-- ==== Sys2Proof/Machine/RouteSel.lean ====
section
/-! DEFINITION. The choice of a port: route entries, the removals of R483, candidates, usable sets and the starting position
(11, R482 to R495). -/

namespace Sys2Proof.Machine

open Sys2Proof

/-- The scale class in force: 0 A, 1 B, 2 C (R679). -/
def scaleClass (s : State) : Nat := s.get GLB_SCALE_CLASS.CUR

def rtZero : List W32 := [0, 0, 0, 0]
def mcZero : List W32 := List.replicate 11 0

/-- Route entry of a flat ID in the active or the shadow bank (R487). -/
def routeEntry (s : State) (f : Nat) (shadow : Bool) : List W32 :=
  if (s.on RTE_STATUS.BANK) != shadow then tabGet rtZero f s.net.rt1 else tabGet rtZero f s.net.rt0

/-- The multicast entry of group f (R507): word k of its eleven. -/
def mcWord (s : State) (f k : Nat) : Nat := ((tabGet mcZero (f - 0xC000) s.net.mc)[k]?.getD 0).toNat
def mcRoot (s : State) (f : Nat) : Bool := bit (mcWord s f 2) 0
def mcValid (s : State) (f : Nat) : Bool := bit (mcWord s f 2) 1
def mcSelf (s : State) (f : Nat) : Nat := bits (mcWord s f 2) 8 8
/-- LEAF_p: byte 12 + p of the entry. -/
def mcLeafOf (s : State) (f p : Nat) : Nat := bits (mcWord s f (3 + p / 4)) (8 * (p % 4)) 8

/-- A multicast group ID (Table - Flat ID ranges). -/
def isGroup (f : Nat) : Bool := 0xC000 ≤ f && f < 0xFFFF

/-- Direction of a torus port (R28). -/
def portDir (p : Nat) : Nat := p / 4

/-- R483 removes port c from every set of a packet that arrived on a port. -/
def turnRemoved (s : State) (inPort : Option Nat) (c : Nat) : Bool :=
  match inPort with
  | none => false
  | some q =>
    if portRole s q = roleUp then isSw s && portRole s c == roleUp
    else if portRole s q = roleTorus then
      portRole s c == roleTorus && (portDir c == portDir q || portDir c / 2 < portDir q / 2)
    else false

/-- The port sets that route a packet: those of its entry, or the up set of a multicast entry on a switch (R488, R509). -/
def setsOf (s : State) (o : OutPkt) : List Nat :=
  match o.only with
  | some p => [1 <<< p]
  | none =>
    if isSw s && isGroup o.pkt.dst then [mcWord s o.pkt.dst 1]
    else ((routeEntry s o.pkt.dst false).take (match scaleClass s with | 0 => 1 | 1 => 2 | _ => 4)).map (·.toNat)

/-- The candidates of a set for a packet (R493). -/
def candidates (s : State) (o : OutPkt) (set : Nat) : List Nat :=
  (bitsSet 32 set).filter (fun c => !(turnRemoved s o.inPort c) && linkActive s c &&
    (!(fenced s (partnerOf s c)) || (o.pkt.vc == 0 && o.pkt.ten == serviceDom)))

/-- The first usable set with its index (R493). -/
def usableSet (s : State) (o : OutPkt) : Option (Nat × List Nat) :=
  ((setsOf s o).zipIdx.map (fun x => (x.2, candidates s o x.1))).find? (fun x => !x.2.isEmpty)

/-- Every set is empty after R483 (R484). -/
def noTurn (s : State) (o : OutPkt) : Bool :=
  (setsOf s o).all (fun set => (bitsSet 32 set).all (fun c => turnRemoved s o.inPort c))

/-- The starting position of R495 among n candidates. -/
def startPos (p : Packet) (n : Nat) : Nat :=
  let sq := if p.op = 0x33 || p.op = 0x34 then 0 else p.seq % 65536
  (p.src * 0x9E37 + p.dst * 0x7F4B + p.vc * 0x1F1F + sq) % 65536 % n

/-- The candidates in the order of R495. -/
def rotate (l : List Nat) (j : Nat) : List Nat := l.drop j ++ l.take j

/-- The port on which a waiting packet starts its search: the port it is queued for. -/
def preferred (s : State) (o : OutPkt) : Option Nat :=
  match usableSet s o with
  | some (_, l) => l[startPos o.pkt l.length]?
  | none => none

/-- Packets that have lost their usable set begin their hold now (R496). -/
def rehold (old s : State) : State :=
  { s with net := { s.net with out := s.net.out.map (fun o => if (usableSet old o).isSome && (usableSet s o).isNone then { o with since := now s } else o) } }

/-- Flow key of a packet's destination, VC and multicast mark at its source (R266). -/
def flowKey (dst vc : Nat) (mc : Bool) : Nat := dst * 16 + vc + (if mc then 8 else 0)

end Sys2Proof.Machine
end

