/-- The windows of the tenant permit a plane of a collective: perm 0 RD, 1 WR (R218, R545). -/
def planeOk (s : State) (t a n perm : Nat) : Bool :=
  spaceOf a != 2 && ownMemOk s t a n perm && !(perm == 1 && spaceOf a == 1 && spwProtected s (offsetOf a) n)

/-- Bytes of the DST planes that block position pos occupies are written; the step counts them (R355). (DEDUCED, log 81) -/
def collWrite (s : State) (slot step pos : Nat) (l : List Blk) : State :=
  match collAt s slot with
  | none => s
  | some c =>
    let f := cFmt c.desc
    let v := (l.map (valBytes f false)).flatten
    let a := cDst c.desc + pos * blkBytes f
    let s1 := if l.isEmpty then s else (bondTxn s c .wr a v.length v (.bondWr slot step)).1
    if f = 3 || l.isEmpty then s1
    else
      let e := cDexp c.desc + pos
      (bondTxn s1 c .wr e l.length (l.map expByteOf) (.bondWr slot step)).1

/-- Position in DST of a result block (R367, R368). -/
def dstPos (c : Coll) (b : Nat) : Nat := if cKind c.desc = 0 then b - c.final.1 else b

/-- Writes the K records of a top-k result (R371). -/
def writeRecs (s : State) (slot step : Nat) (l : List Cand) : State :=
  match collAt s slot with
  | none => s
  | some c =>
    let k := cK c.desc
    let d := ((l.take k).map candBytes).flatten ++ (List.replicate (k - l.length) candNone).flatten
    (bondTxn s c .wr (cDst c.desc) d.length d (.bondWr slot step)).1

/-- Reads of a slot's contribution under way. -/
def collReads (s : State) (slot : Nat) : Nat :=
  (s.xf.txns.filter (fun t => match t.why with | .bondRd k _ _ => k == slot | .bondTab k => k == slot | _ => false)).length

def unitBlks (fmt : Nat) : Nat := 256 / blkBytes fmt

/-- Starts reads of the contribution, 64 blocks at a time, at most 16 pairs outstanding; a full kiln queue holds them (R433). -/
def collRead : Nat → State → Nat → State
  | 0, s, _ => s
  | n + 1, s, slot =>
    match collAt s slot with
    | none => s
    | some c =>
      let held := match jobById s c.jobId with | some j => 32 ≤ j.queue.length | none => false
      match c.toRead with
      | [] => s
      | (a, b) :: rest =>
        if b ≤ a then collRead n (updColl s slot (fun x => { x with toRead := rest })) slot
        else if 32 ≤ collReads s slot || held then s
        else
          let f := cFmt c.desc
          let k := Nat.min 64 (b - a)
          let va := cSrc c.desc + a * blkBytes f
          let r := bondTxn s c .rd va (k * blkBytes f) [] (.bondRd slot (2 * a) k)
          let s2 := if f = 3 then r.1 else
            let ea := cSexp c.desc + a
            (bondTxn r.1 c .rd ea k [] (.bondRd slot (2 * a + 1) k)).1
          collRead n (updColl s2 slot (fun x => { x with order := x.order ++ [a], toRead := if a + k < b then (a + k, b) :: rest else rest })) slot

/-! ### Own contribution (R353, R370, R420) -/

/-- Blocks of the own contribution are known, from block b on. -/
def ownBlks (s : State) (slot b : Nat) (l : List Blk) : State :=
  match collAt s slot with
  | none => s
  | some c =>
    match cKind c.desc with
    | 1 =>
      let pos := c.self * cBlocks c.desc + b
      collWrite (updColl s slot (fun x => { x with res := l.zipIdx.foldl (fun t (p : Blk × Nat) => tabPut (pos + p.2) p.1 t) x.res, acc := l.zipIdx.foldl (fun t (p : Blk × Nat) => tabPut (pos + p.2) p.1 t) x.acc })) slot 0 pos l
    | 3 => updColl s slot (fun x => { x with res := l.zipIdx.foldl (fun t (p : Blk × Nat) => tabPut (b + p.2) p.1 t) x.res, acc := l.zipIdx.foldl (fun t (p : Blk × Nat) => tabPut (b + p.2) p.1 t) x.acc })
    | 5 =>
      let e := blkE (cFmt c.desc)
      let cs := (l.zipIdx.map (fun (p : Blk × Nat) => p.1.v.zipIdx.map (fun (q : Int × Nat) => (⟨(c.self * cCount c.desc + (b + p.2) * e + q.2) % 2 ^ 32, p.1.e, q.1⟩ : Cand)))).flatten
      updColl s slot (fun x => { x with recs := candMerge (cK c.desc) x.recs cs })
    | k =>
      let s1 := updColl s slot (fun x => { x with acc := l.zipIdx.foldl (fun t (p : Blk × Nat) => tabPut (b + p.2) p.1 t) x.acc })
      if c.members.length ≤ 1 && k ≤ 2 then
        let s2 := updColl s1 slot (fun x => { x with res := l.zipIdx.foldl (fun t (p : Blk × Nat) => tabPut (b + p.2) p.1 t) x.res })
        if cInPlace c.desc then s2 else collWrite s2 slot 0 b l
      else s1

/-- Blocks read are given to the kiln unit by unit, or are the contribution at once. -/
def rawBlks (s : State) (slot b n : Nat) (vals exps : List Byte) : State :=
  match collAt s slot with
  | none => s
  | some c =>
    let f := cFmt c.desc
    if cKilnEn c.desc && !c.sw then
      let u := unitBlks f
      let u0 := match jobById s c.jobId with | some j => j.nextU | none => 0
      let s0 := (List.range ((n + u - 1) / u)).foldl (fun acc k =>
        updJob acc c.jobId (fun j => pushUnit j ((vals.drop (256 * k)).take 256) ((exps.drop (u * k)).take u))) s
      let s1 := updColl s0 slot (fun x => { x with ustart := (List.range ((n + u - 1) / u)).foldl (fun t k => tabPut (u0 + k) (b + u * k) t) x.ustart })
      if c.toRead.isEmpty && collReads s slot == 0 then updJob s1 c.jobId (fun j => { j with last := true }) else s1
    else ownBlks s slot b (blksOf f false vals exps false n)

/-- Takes pairs of values and exponents that have both arrived, in block order. -/
def rawTake : Nat → State → Nat → State
  | 0, s, _ => s
  | n + 1, s, slot =>
    match collAt s slot with
    | none => s
    | some c =>
      let f := cFmt c.desc
      match (c.raw.find? (fun (p : Nat × List Byte) => p.1 % 2 == 0 && (!(cKilnEn c.desc) || c.order.head? == some (p.1 / 2)) && (f == 3 || (tabFind (p.1 + 1) c.raw).isSome))) with
      | none => s
      | some (k, v) =>
        let nb := v.length / blkBytes f
        let ex := (tabFind (k + 1) c.raw).getD []
        let s1 := updColl s slot (fun x => { x with raw := tabDel (k + 1) (tabDel k x.raw), order := x.order.erase (k / 2) })
        rawTake n (rawBlks s1 slot (k / 2) nb v ex) slot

[What to do]: Could you set down, exactly as written, the lines above between the one holding "C (R679). -/" and the one holding "its eleven. -/", inclusive, and nothing more?

[Output below]:
/-- The scale class in force: 0 A, 1 B, 2 C (R679). -/
def scaleClass (s : State) : Nat := s.get GLB_SCALE_CLASS.CUR

def rtZero : List W32 := [0, 0, 0, 0]
def mcZero : List W32 := List.replicate 11 0

/-- Route entry of a flat ID in the active or the shadow bank (R487). -/
def routeEntry (s : State) (f : Nat) (shadow : Bool) : List W32 :=
  if (s.on RTE_STATUS.BANK) != shadow then tabGet rtZero f s.net.rt1 else tabGet rtZero f s.net.rt0

/-- The multicast entry of group f (R507): word k of its eleven. -/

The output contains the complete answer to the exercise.